Can I can use GPU now? -- True


In [2]:
'''Create data loaders'''

train_pointclouds_dir = '/home/adlink/Documents/ECE-57000/ClassProject/Candidate2/PointPillars/dataset/kitti/training/velodyne_reduced'
train_labels_dir = '/home/adlink/Documents/ECE-57000/ClassProject/Candidate2/PointPillars/dataset/kitti/training/label_2'

small_train_pointclouds_dir = '/home/adlink/Documents/ECE-57000/ClassProject/Candidate2/PointPillars/dataset/kitti/training/small_train_velodyne'
small_train_labels_dir = '/home/adlink/Documents/ECE-57000/ClassProject/Candidate2/PointPillars/dataset/kitti/training/small_labels_velodyne'

mini_train_pointclouds_dir = '/home/adlink/Documents/ECE-57000/ClassProject/Candidate2/PointPillars/dataset/kitti/training/mini_train_velodyne'
mini_train_labels_dir = '/home/adlink/Documents/ECE-57000/ClassProject/Candidate2/PointPillars/dataset/kitti/training/mini_label_velodyne'


test_pointclouds_dir = '/home/adlink/Documents/ECE-57000/ClassProject/Candidate2/PointPillars/dataset/kitti/testing/velodyne_reduced'


# IMPORTANT: Set to CPU for pillarization otherwise, expect GPU memory to overflow
device =  torch.device('cpu')


# Create a collate function to handle variable-sized labels:
def collate_batch(batch):
    point_clouds, annotations = zip(*batch)
    point_clouds = torch.stack(point_clouds, dim=0)
    normalized_annotations = normalize_annotations(annotations, pillar_size=PILLAR_SIZE,
        x_lims=(X_MIN, X_MAX), y_lims=(Y_MIN, Y_MAX))
    
    return point_clouds, normalized_annotations


train_set = KITTIDataset(pointcloud_dir=small_train_pointclouds_dir, labels_dir=small_train_labels_dir)
        
# Create the dataset and DataLoader
dataset = PseudoImageDataset(pointcloud_dir=small_train_pointclouds_dir, device=device, kitti_dataset=train_set, aug_dim=AUG_DIM, max_points_in_pillar=MAX_POINTS_PER_PILLAR,
                             max_pillars=MAX_FILLED_PILLARS, x_min=X_MIN, y_min=Y_MIN, z_min=Z_MIN, x_max = X_MAX, y_max=Y_MAX,
                             z_max = Z_MAX, pillar_size=PILLAR_SIZE)

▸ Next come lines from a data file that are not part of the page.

-- ==== Sys2Proof/Laws/Bits.lean ====
section
/-! SUPPORT. What writing a bit field does to the word's fields. -/
namespace Sys2Proof.Machine

theorem getBits_lt (w : W32) (lsb wid : Nat) : getBits w lsb wid < 2 ^ wid := Nat.mod_lt _ (Nat.two_pow_pos wid)

/-- A word split at a field: what lies above, the field, what lies below. -/
theorem word_split (n lsb wid : Nat) :
    n = (n / 2 ^ (lsb + wid) * 2 ^ wid + n / 2 ^ lsb % 2 ^ wid) * 2 ^ lsb + n % 2 ^ lsb := by
  have h1 := Nat.div_add_mod n (2 ^ lsb)
  have h2 := Nat.div_add_mod (n / 2 ^ lsb) (2 ^ wid)
  rw [Nat.div_div_eq_div_mul, ← Nat.pow_add] at h2
  rw [Nat.mul_comm (n / _), h2, Nat.mul_comm (n / 2 ^ lsb)]
  exact h1.symm

/-- The number `putBits` gives, split the same way. -/
theorem putBits_toNat (w : W32) (lsb wid v : Nat) (h : lsb + wid ≤ 32) :
    (putBits w lsb wid v).toNat = (w.toNat / 2 ^ (lsb + wid) * 2 ^ wid + v % 2 ^ wid) * 2 ^ lsb + w.toNat % 2 ^ lsb := by
  have hw : w.toNat < 2 ^ 32 := w.isLt
  have hs := word_split w.toNat lsb wid
  have hq : w.toNat / 2 ^ (lsb + wid) < 2 ^ (32 - (lsb + wid)) := by
    rw [Nat.div_lt_iff_lt_mul (Nat.two_pow_pos _), ← Nat.pow_add]; simpa [Nat.sub_add_cancel h] using hw
  have hv : v % 2 ^ wid < 2 ^ wid := Nat.mod_lt _ (Nat.two_pow_pos wid)
  have hlo : w.toNat % 2 ^ lsb < 2 ^ lsb := Nat.mod_lt _ (Nat.two_pow_pos lsb)
  have h32 : 2 ^ 32 = 2 ^ (32 - (lsb + wid)) * 2 ^ wid * 2 ^ lsb := by
    rw [← Nat.pow_add, ← Nat.pow_add]; congr 1; omega
  simp only [putBits, BitVec.toNat_ofNat, getBits, Nat.shiftRight_eq_div_pow]
  generalize w.toNat / 2 ^ (lsb + wid) = q at *
  generalize w.toNat / 2 ^ lsb % 2 ^ wid = m at *
  generalize w.toNat % 2 ^ lsb = r at *
  generalize v % 2 ^ wid = u at *
  have e : w.toNat - m * 2 ^ lsb + u * 2 ^ lsb = (q * 2 ^ wid + u) * 2 ^ lsb + r := by
    rw [Nat.add_mul] at hs ⊢; omega
  rw [e, Nat.mod_eq_of_lt]
  rw [h32]
  have h1 : q * 2 ^ wid + u + 1 ≤ 2 ^ (32 - (lsb + wid)) * 2 ^ wid := by
    have := Nat.mul_le_mul_right (2 ^ wid) (Nat.succ_le_of_lt hq)
    rw [Nat.succ_mul] at this; omega
  have h2 := Nat.mul_le_mul_right (2 ^ lsb) h1
  rw [Nat.add_mul, Nat.one_mul] at h2
  omega

/-- A field that lies within its word reads back what was written, modulo its width. -/
theorem getBits_putBits (w : W32) (lsb wid v : Nat) (h : lsb + wid ≤ 32) : getBits (putBits w lsb wid v) lsb wid = v % 2 ^ wid := by
  have hlo : w.toNat % 2 ^ lsb < 2 ^ lsb := Nat.mod_lt _ (Nat.two_pow_pos lsb)
  rw [getBits, putBits_toNat w lsb wid v h, Nat.shiftRight_eq_div_pow, Nat.mul_comm _ (2 ^ lsb), Nat.mul_add_div (Nat.two_pow_pos lsb),
    Nat.div_eq_of_lt hlo, Nat.add_zero, Nat.mul_comm _ (2 ^ wid), Nat.mul_add_mod, Nat.mod_mod]

/-- A field apart from the one written reads as before. -/
theorem getBits_putBits_apart (w : W32) (lsb wid v l k : Nat) (h : lsb + wid ≤ 32) (ha : lsb + wid ≤ l ∨ l + k ≤ lsb) :
    getBits (putBits w lsb wid v) l k = getBits w l k := by
  simp only [getBits, Nat.shiftRight_eq_div_pow]
  have hs := word_split w.toNat lsb wid
  rw [putBits_toNat w lsb wid v h]
  have hlo : w.toNat % 2 ^ lsb < 2 ^ lsb := Nat.mod_lt _ (Nat.two_pow_pos lsb)
  have hp : ∀ u, u < 2 ^ wid → ((w.toNat / 2 ^ (lsb + wid) * 2 ^ wid + u) * 2 ^ lsb + w.toNat % 2 ^ lsb) / 2 ^ (lsb + wid)
      = w.toNat / 2 ^ (lsb + wid) := by
    intro u hu
    rw [Nat.pow_add, ← Nat.div_div_eq_div_mul, Nat.mul_comm _ (2 ^ lsb), Nat.mul_add_div (Nat.two_pow_pos lsb), Nat.div_eq_of_lt hlo,
      Nat.add_zero, Nat.mul_comm _ (2 ^ wid), Nat.mul_add_div (Nat.two_pow_pos wid), Nat.div_eq_of_lt hu, Nat.add_zero]
  rcases ha with ha | ha
  · obtain ⟨e, rfl⟩ := Nat.exists_eq_add_of_le ha
    rw [Nat.pow_add 2 (lsb + wid) e, ← Nat.div_div_eq_div_mul, ← Nat.div_div_eq_div_mul,
      hp _ (Nat.mod_lt _ (Nat.two_pow_pos wid))]
  · obtain ⟨e, rfl⟩ := Nat.exists_eq_add_of_le ha
    have key : ∀ x y, (x * 2 ^ (l + k + e) + y) / 2 ^ l % 2 ^ k = y / 2 ^ l % 2 ^ k := by
      intro x y
      rw [show x * 2 ^ (l + k + e) + y = 2 ^ l * (2 ^ k * (2 ^ e * x)) + y by rw [Nat.pow_add, Nat.pow_add]; ring,
        Nat.mul_add_div (Nat.two_pow_pos l), Nat.mul_add_mod]
    rw [key]
    conv_rhs => rw [hs, key]

-- Little-endian bytes (R14)

@[simp] theorem le_length (n v : Nat) : (le n v).length = n := by induction n generalizing v <;> simp_all [le]

theorem ofLe_le (n v : Nat) : ofLe (le n v) = v % 256 ^ n := by
  induction n generalizing v with
  | zero => simp [le, ofLe, Nat.mod_one]
  | succ n ih =>
    have h : v % (256 * 256 ^ n) = v % 256 + 256 * (v / 256 % 256 ^ n) := Nat.mod_mul
    have hb : (BitVec.ofNat 8 v).toNat = v % 256 := BitVec.toNat_ofNat v 8
    rw [le, ofLe, ih, hb, Nat.pow_succ', h]

/-- A field of a frame or payload that stands behind `a` and before `c`. -/
theorem fieldLe_append (a c : List Byte) (n v i : Nat) (h : a.length = i) : fieldLe (a ++ (le n v ++ c)) i n = v % 256 ^ n := by
  subst h
  have : (le n v ++ c).take n = le n v := by rw [List.take_append_of_le_length (by simp)]; simp [List.take_of_length_le]
  simp only [fieldLe, List.drop_left, this, ofLe_le]

end Sys2Proof.Machine
end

train_loader = DataLoader(dataset, batch_size=4, shuffle=False, collate_fn=collate_batch) # FIXME: Set batch to 4 again

In [3]:

class PointPillarLoss(nn.Module):
    def __init__(self, alpha=0.25, gamma=2.0, beta_loc = 2.0, beta_cls = 1.0):
        super(PointPillarLoss, self).__init__()
        self.smooth_l1_loss = nn.SmoothL1Loss()
        self.alpha = alpha
        self.gamma = gamma
        self.beta_cls = beta_cls
        self.beta_loc = beta_loc


    def forward(self, regression_targets, classification_targets_dict, 
                gt_boxes_tensor, loc, size, clf, occupancy, angle, heading, anchor):
        
        '''
        Inputs: 
        loc -- size (batch_size, n_anchors, 3, H, W)
        size -- size (batch_size, n_anchors, 3, H, W) 
        clf -- size (batch_size, n_anchors, 3, H, W)
        regression_targets -- tensor of size (batch_size, n_boxes, 2) with the indices of the best matching anchors
        gt_boxes_tensor -- size (bs, n_boxes, 4)
        '''

        da = torch.sqrt(anchor.width**2 + anchor.height**2)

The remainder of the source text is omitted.